#### DATA SECTION
:::::

/-- R98, R222, R224, R248 (log 9: that a payload bit by itself has DECODE's checks is the model's choice): inside DECODE
a fetched payload bit moves the cursor left or right; from a pending leaf it first emits the leaf and goes on from the
root; in a single-leaf tree `1` emits the symbol and `0` does nothing. Outside DECODE's conditions DECODE's own checks
answer. -/
def Obligations.PayloadBitsWalkTheTree : Prop :=
  (∀ s : State, s.flt.faulted = false → s.r.isOpen = false →
    exec .left s = .next (raiseFault .notOpen 0x3800#16 s) ∧
    exec .right s = .next (raiseFault .notOpen 0x3800#16 s)) ∧
  (∀ s : State, s.flt.faulted = false → s.r.isOpen = true → s.ctl.treeValid = false →
    exec .left s = .next (raiseFault .noTree 0x3800#16 s) ∧
    exec .right s = .next (raiseFault .noTree 0x3800#16 s)) ∧
  ∀ s : State, s.flt.faulted = false → s.r.isOpen = true → s.ctl.treeValid = true →
    (∀ v, HoldsTree s.mem (.leaf v) →
      exec .left s = .next s ∧
      (symReliable s → s.cnt.dec ≠ BitVec.allOnes 64 →
        ∃ u, exec .right s = .next u ∧ DecodeFrame s u ∧ u.r = s.r ∧ u.env.src = s.env.src ∧ u.ctl = s.ctl ∧
          u.env.sym.data = s.env.sym.data ++ [v] ∧ u.cnt.dec.toNat = s.cnt.dec.toNat + 1)) ∧
    (∀ l r, HoldsTree s.mem (.node l r) → (Machine.Tree.node l r).size ≤ 511 →
      (∀ x, s.mem.tm[s.ctl.cur.toNat]? = some (.int (some x)) →
        exec .left s = .next (s.setCtl { s.ctl with cur := s.ctl.cur + 1#9 }) ∧
        exec .right s = .next (s.setCtl { s.ctl with cur := x })) ∧
      (∀ v, s.mem.tm[s.ctl.cur.toNat]? = some (.leaf v) → symReliable s → s.cnt.dec ≠ BitVec.allOnes 64 →
        ∃ a b, exec .left s = .next a ∧ exec .right s = .next b ∧ DecodeFrame s a ∧ DecodeFrame s b ∧
          a.env.sym.data = s.env.sym.data ++ [v] ∧ b.env.sym.data = s.env.sym.data ++ [v] ∧
          a.cnt.dec.toNat = s.cnt.dec.toNat + 1 ∧ b.cnt.dec.toNat = s.cnt.dec.toNat + 1 ∧
          a.r = s.r ∧ b.r = s.r ∧ a.ctl = { s.ctl with cur := 1#9 } ∧
          b.ctl = { s.ctl with cur := BitVec.ofNat 9 (1 + l.size) }))

/-- R226, R227: naive decoding of a payload and its pad gives the bytes back for a single-leaf tree; otherwise it
appends ⌊p/k⌋ copies of the leftmost leaf's value, ends mid-tree exactly when `p mod k` is not 0, and gives exactly the
bytes back only when `p < k`. -/
def Obligations.NaiveDecodingAppendsPadSymbols : Prop :=
  ∀ (t : Machine.Tree) (b : List Byte) (p : Nat), t.leaves.Nodup → (∀ v ∈ b, v ∈ t.leaves) → p ≤ 7 →
    (∀ v, t = .leaf v → dec t (payload t b ++ List.replicate p false) none = b) ∧
    (∀ l r, t = .node l r →
      dec t (payload t b ++ List.replicate p false) none = b ++ List.replicate (p / t.depthL) t.leftmost ∧
      endsMidTree t (payload t b ++ List.replicate p false) = decide (p % t.depthL ≠ 0) ∧
      (dec t (payload t b ++ List.replicate p false) none = b ↔ p < t.depthL))

/-- R228: with the byte count as the limit, decoding a payload and its pad gives exactly the bytes, for every tree and
every pad. -/
def Obligations.LimitDecodingIsExact : Prop :=
  ∀ (t : Machine.Tree) (b : List Byte) (p : Nat), t.leaves.Nodup → (∀ v ∈ b, v ∈ t.leaves) →
    dec t (payload t b ++ List.replicate p false) (some b.length) = b

/-! ### Reset, registers, faults -/

/-- R49, R240, R300: RESET, in every state, also while FAULTED, puts every state element at its reset value and drops
both attachments, without a flush: the channels' contents, the source's position and what the host does next stay.
(`R.buf` at 0 is the model's choice, log 1.) -/
def Obligations.ResetRestoresTheResetState : Prop :=
  ∀ s : State, ∃ t, exec .reset s = .next t ∧
    t.w = { acc := 0#8, cnt := 0, isOpen := false, wbits := 0#64 } ∧
    t.r.rem = 0 ∧ t.r.isOpen = false ∧ t.r.eos = false ∧ t.r.rbits = 0#64 ∧
    t.res = 0#9 ∧ t.nn = 0 ∧ t.sp = 0 ∧ (∀ v, cmLookup v t.mem.cm = none) ∧
    t.ctl = { tload := false, treeValid := false, cmapValid := false, cur := 0#9, midtree := false, path := [] } ∧
    t.cnt = { enc := 0#64, dec := 0#64 } ∧ t.cfg = { limitEn := false, decLimit := 0#64 } ∧
    t.flt = { faulted := false, code := .none, cmdw := 0#16 } ∧
    t.env.snk = { s.env.snk with attached := false } ∧ t.env.src = { s.env.src with attached := false } ∧
    t.env.sym = s.env.sym ∧ t.env.inputs = s.env.inputs ∧ t.env.readData = s.env.readData

/-- R300, R302: the reset input between commands does what RESET does; in the middle of a command it leaves a prefix of
that command's channel transfers and then the reset state: the sinks hold what they held, then a prefix of what the
whole command would have added, all of it when every transfer had happened. How many transfers had happened is the
input's choice (log 8). A reset inside OPENW, which starts another sink, is left out. `State.resetWith` puts `R.buf` at 0,
which R49 leaves unspecified (log 1). -/
def Obligations.ResetInputKeepsATransferPrefix : Prop :=
  (∀ s : State, takeInput .resetInput s = exec .reset s) ∧
  ∀ (w : CmdWord) (k : Nat) (s : State), w ≠ 0x1000#16 →
    ∃ t u, takeWord w s = .next t ∧ takeInput (.resetDuring w k) s = .next u ∧
      u = State.resetWith u.env ∧ u.env.snk.attached = false ∧ u.env.src.attached = false ∧
      s.env.snk.data <+: u.env.snk.data ∧ u.env.snk.data <+: t.env.snk.data ∧
      s.env.sym.data <+: u.env.sym.data ∧ u.env.sym.data <+: t.env.sym.data ∧
      ((eventsSince s.env t.env).length ≤ k →
        u.env.snk.data = t.env.snk.data ∧ u.env.sym.data = t.env.sym.data ∧ u.env.src.pos = t.env.src.pos)

/-- R40, R48, R241 (log 13: the list of values read is the model's): a register read returns the register's value and
changes nothing else, also while FAULTED. -/
def Obligations.RegisterReadHasNoSideEffect : Prop :=
  ∀ (reg : BitVec 4) (s : State) (rest : List HostInput), s.env.inputs = .readReg reg :: rest →
    step s = .next (s.setEnv { s.env with inputs := rest, readData := s.env.readData ++ [readReg s reg] }) ∧
    (reg = 2#4 → readReg s reg = s.res.setWidth 64) ∧
    (reg = 3#4 → readReg s reg = if s.cfg.limitEn then 1#64 else 0#64) ∧
    (reg = 4#4 → readReg s reg = s.cfg.decLimit) ∧
    (reg = 5#4 → readReg s reg = s.cnt.enc) ∧
    (reg = 6#4 → readReg s reg = s.cnt.dec) ∧
    (reg = 7#4 → readReg s reg = s.w.wbits) ∧
    (reg = 8#4 → readReg s reg = s.r.rbits) ∧
    (reg = 9#4 → s.nn < 512 → (readReg s reg).toNat = s.nn) ∧
    (10 ≤ reg.toNat → readReg s reg = 0#64)

/-- R41, R42: the bits of STATUS and of FAULT, which no register write changes; both are 0 at reset. -/
def Obligations.StatusAndFaultFields : Prop :=
  readReg State.reset 0#4 = 0#64 ∧ readReg State.reset 1#4 = 0#64 ∧
  ∀ s : State,
    (readReg s 0#4).getLsbD 0 = false ∧
    (readReg s 0#4).getLsbD 1 = s.flt.faulted ∧
    (readReg s 0#4).getLsbD 2 = s.w.isOpen ∧
    (readReg s 0#4).getLsbD 3 = s.r.isOpen ∧
    (readReg s 0#4).getLsbD 4 = s.ctl.tload ∧
    (readReg s 0#4).getLsbD 5 = s.ctl.treeValid ∧
    (readReg s 0#4).getLsbD 6 = s.ctl.cmapValid ∧
    (readReg s 0#4).getLsbD 7 = s.r.eos ∧
    (readReg s 0#4).getLsbD 8 = s.ctl.midtree ∧
    (∀ i, 9 ≤ i → (readReg s 0#4).getLsbD i = false) ∧
    (readReg s 1#4).extractLsb' 0 4 = s.flt.code.toBits ∧
    (readReg s 1#4).extractLsb' 4 4 = 0#4 ∧
    (readReg s 1#4).extractLsb' 8 16 = s.flt.cmdw ∧
    (readReg s 1#4).extractLsb' 24 40 = 0#40 ∧
    (∀ v, writeReg s 0#4 v = s ∧ writeReg s 1#4 v = s)

/-- R33, R44, R45, R242: a register write sets LIMIT_EN from bit 0 of CFG or the whole of DEC_LIMIT, also while FAULTED;
every other write is ignored; nothing else changes. -/
def Obligations.RegisterWriteSetsTheConfiguration : Prop :=
  ∀ (reg : BitVec 4) (v : Counter) (s : State) (rest : List HostInput), s.env.inputs = .writeReg reg v :: rest →
    ∃ t, step s = .next t ∧ t.w = s.w ∧ t.r = s.r ∧ t.res = s.res ∧ t.mem = s.mem ∧ t.ctl = s.ctl ∧ t.cnt = s.cnt ∧
      t.flt = s.flt ∧ t.env = { s.env with inputs := rest } ∧
      (reg = 3#4 → t.cfg = { s.cfg with limitEn := v.getLsbD 0 }) ∧
      (reg = 4#4 → t.cfg = { s.cfg with decLimit := v }) ∧
      (reg ≠ 3#4 → reg ≠ 4#4 → t.cfg = s.cfg)

/-- R275: fault entry records the fault and the word, flushes an open writer best effort (not after IO_SINK) and
releases it, releases an open reader, ends a load, and leaves everything else. -/
def Obligations.FaultEntryClosesAndRecords : Prop :=
  ∀ (x : FaultCode) (w : CmdWord) (s : State),
    (raiseFault x w s).flt = { faulted := true, code := x, cmdw := w } ∧
    (raiseFault x w s).ctl = { s.ctl with tload := false } ∧
    (raiseFault x w s).w.isOpen = false ∧ (raiseFault x w s).w.wbits = s.w.wbits ∧
    (raiseFault x w s).r = (if s.r.isOpen then { s.r with isOpen := false, rem := 0 } else s.r) ∧
    (raiseFault x w s).res = s.res ∧ (raiseFault x w s).mem = s.mem ∧ (raiseFault x w s).cnt = s.cnt ∧
    (raiseFault x w s).cfg = s.cfg ∧ (raiseFault x w s).env.sym = s.env.sym ∧
    (raiseFault x w s).env.src = (if s.r.isOpen then { s.env.src with attached := false } else s.env.src) ∧
    (raiseFault x w s).env.inputs = s.env.inputs ∧ (raiseFault x w s).env.readData = s.env.readData ∧
    (raiseFault x w s).env.snk.attached = (if s.w.isOpen then false else s.env.snk.attached) ∧
    (s.w.isOpen = true → x ≠ .ioSink → s.w.cnt ≠ 0 → s.env.snk.answer = true →
      (raiseFault x w s).env.snk.data = s.env.snk.data ++ [s.w.acc <<< (8 - s.w.cnt.val)] ∧
      (raiseFault x w s).w.acc = 0#8 ∧ (raiseFault x w s).w.cnt = 0) ∧
    ((s.w.isOpen = false ∨ x = .ioSink ∨ s.w.cnt = 0 ∨ s.env.snk.answer = false) →
      (raiseFault x w s).env.snk.data = s.env.snk.data ∧
      (raiseFault x w s).w.acc = s.w.acc ∧ (raiseFault x w s).w.cnt = s.w.cnt)

/-! ### Whole-machine rules -/

/-- R22, R24, R25, R32, R33: RES is written by RBIT, RBYTE and RESET only; CFG and DEC_LIMIT by no command but RESET; WBITS
by OPENW, WBIT, WBYTE, SER, ENC and RESET only; ENC_COUNT by OPENW, ENC and RESET only; DEC_COUNT by DECODE, the payload
bits it fetches and RESET only; RBITS by OPENR, RBIT, RBYTE, DESER, DECODE and RESET only. -/
def Obligations.RegistersHaveTheirOnlyWriters : Prop :=
  ∀ (i : Instr) (s t : State), exec i s = .next t →
    (i ≠ .rbit → i ≠ .rbyte → i ≠ .reset → t.res = s.res) ∧
    (i ≠ .reset → t.cfg = s.cfg) ∧
    (i ≠ .openw → i ≠ .reset → (∀ v, i ≠ .wbit v) → (∀ v, i ≠ .wbyte v) → i ≠ .ser → (∀ v, i ≠ .enc v) →
      t.w.wbits = s.w.wbits) ∧
    (i ≠ .openw → i ≠ .reset → (∀ v, i ≠ .enc v) → t.cnt.enc = s.cnt.enc) ∧
    (i ≠ .decode → i ≠ .left → i ≠ .right → i ≠ .reset → t.cnt.dec = s.cnt.dec) ∧
    (i ≠ .openr → i ≠ .reset → i ≠ .rbit → i ≠ .rbyte → i ≠ .deser → i ≠ .decode → t.r.rbits = s.r.rbits)

/-- R26, R29, R79: TM is changed by the tree commands, the header tokens and RESET only, CM besides by CMAP only; the
symbol sink by DECODE and the payload bits only. -/
def Obligations.MemoriesHaveTheirOnlyWriters : Prop :=
  ∀ (i : Instr) (s t : State), exec i s = .next t →
    (i ≠ .tbegin → i ≠ .tnode → (∀ v, i ≠ .tleaf v) → i ≠ .deser → (∀ v, i ≠ .leaf v) → i ≠ .internal →
      i ≠ .reset → t.mem.tm = s.mem.tm) ∧
    (i ≠ .tbegin → i ≠ .deser → i ≠ .cmap → i ≠ .reset → t.mem.cm = s.mem.cm) ∧
    (i ≠ .decode → i ≠ .left → i ≠ .right → t.env.sym = s.env.sym)

/-- R18, R75 (d): a word on the command port changes the channels only through its transfers, in their order: replaying
the transfers gives the channels. The list of transfers, `env.trace`, is the model's: DESIGN CHOICE, log 14. -/
def Obligations.ChannelsChangeByTransfersOnly : Prop :=
  ∀ (w : CmdWord) (s t : State), takeWord w s = .next t →
    s.env.trace <+: t.env.trace ∧ t.env = (eventsSince s.env t.env).foldl Env.apply s.env

/-- R64, R72: no command takes back what a sink was handed or moves the source back, but an open (OPENW, OPENR), which
attaches to what the host provides. -/
def Obligations.SinksOnlyGrow : Prop :=
  ∀ (i : Instr) (s t : State), exec i s = .next t →
    (i ≠ .openw → s.env.snk.data <+: t.env.snk.data) ∧
    s.env.sym.data <+: t.env.sym.data ∧
    (i ≠ .openr → t.env.src.data = s.env.src.data ∧ s.env.src.pos ≤ t.env.src.pos)

/-- The invariants hold after reset (R49). -/
def Obligations.InvariantsHoldAtReset : Prop := Inv State.reset ∧ TreeInv State.reset

/-- R21, R25, R34, R39, R64, R127, R275: every step keeps the bookkeeping invariant. -/
def Obligations.StepKeepsInv : Prop := ∀ s t : State, Inv s → step s = .next t → Inv t

/-- R26 to R29, R38, R79: every step keeps the tree invariant: a valid tree is a well-formed tree, a load is a prefix of
one, a valid code map is the code map of the tree in TM. -/
def Obligations.StepKeepsTreeInv : Prop := ∀ s t : State, TreeInv s → step s = .next t → TreeInv t

/-! ### The host procedures -/

/-- R151 to R155: for a non-empty buffer the Tree Builder gives a tree with exactly the buffer's byte values on its
leaves, each once, and it fits TM; with one distinct value it is a single leaf; for the empty buffer there is no tree and
COMPRESS reports EMPTY_INPUT. -/
def Obligations.TreeBuilderCoversTheInput : Prop :=
  (∀ b : List Byte, b ≠ [] →
    ∃ t, buildTree (frequencies b) = some t ∧ t.leaves.Nodup ∧ (∀ v, v ∈ t.leaves ↔ v ∈ b) ∧ t.size ≤ 511 ∧
      ∀ v, (∀ x ∈ b, x = v) → t = .leaf v) ∧
  compress [] = .error .emptyInput

/-- R243: on success COMPRESS leaves `pack(ser(T) ++ payload(T, B))` in the sink, |B| in ENC_COUNT, and the sink
released. The bound keeps WBITS and ENC_COUNT in range (log 17). What the sink held when it was opened, and that a host
that offers no new sink keeps the old one, is the model's (log 7), and so are the list of values read (log 13), the order of the steps R243 lets swap, and that its
optional step 10 is done (log 25). -/
def Obligations.CompressWritesHeaderAndPayload : Prop :=
  ∀ (b : List Byte) (is : List HostInput) (s : State), compress b = .ok is →
    s.flt.faulted = false → s.w.isOpen = false → sinkReliable s → 255 * b.length + 2560 < 2 ^ 64 →
    ∃ t u, buildTree (frequencies b) = some t ∧ runHost is s = some u ∧ u.flt.faulted = false ∧
      u.env.snk.data = s.env.snk.offered.getD s.env.snk.data ++ pack (ser t ++ payload t b) ∧
      u.env.snk.attached = false ∧ u.cnt.enc.toNat = b.length ∧
      u.w.wbits.toNat = (ser t).length + (payload t b).length ∧
      u.env.readData = s.env.readData ++ [BitVec.ofNat 64 b.length]

/-- R245: decompressing in limit mode what COMPRESS wrote gives the input back, for every non-empty input. The bound
keeps the bit counters in range (log 17: R245 names |B| < 2^64, which does not). -/
def Obligations.DecompressInvertsCompress : Prop :=
  ∀ (b : List Byte) (is : List HostInput) (s d : State), b ≠ [] → compress b = .ok is →
    255 * b.length + 2568 < 2 ^ 64 →
    s.flt.faulted = false → s.w.isOpen = false → sinkReliable s → s.env.snk.offered = some [] →
    d.flt.faulted = false → d.r.isOpen = false → sourceReliable d → symReliable d →
    ∃ u v, runHost is s = some u ∧
      runHost (decompress u.env.snk.data (some (BitVec.ofNat 64 b.length))) d = some v ∧
      v.flt.faulted = false ∧ v.env.sym.data = d.env.sym.data ++ b
end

:::::

#### AIM OF THE TASK
Go through the records above and return every line that holds the string "answer".

#### SOLUTION
answer. -/
    (s.w.isOpen = true → x ≠ .ioSink → s.w.cnt ≠ 0 → s.env.snk.answer = true →
    ((s.w.isOpen = false ∨ x = .ioSink ∨ s.w.cnt = 0 ∨ s.env.snk.answer = false) →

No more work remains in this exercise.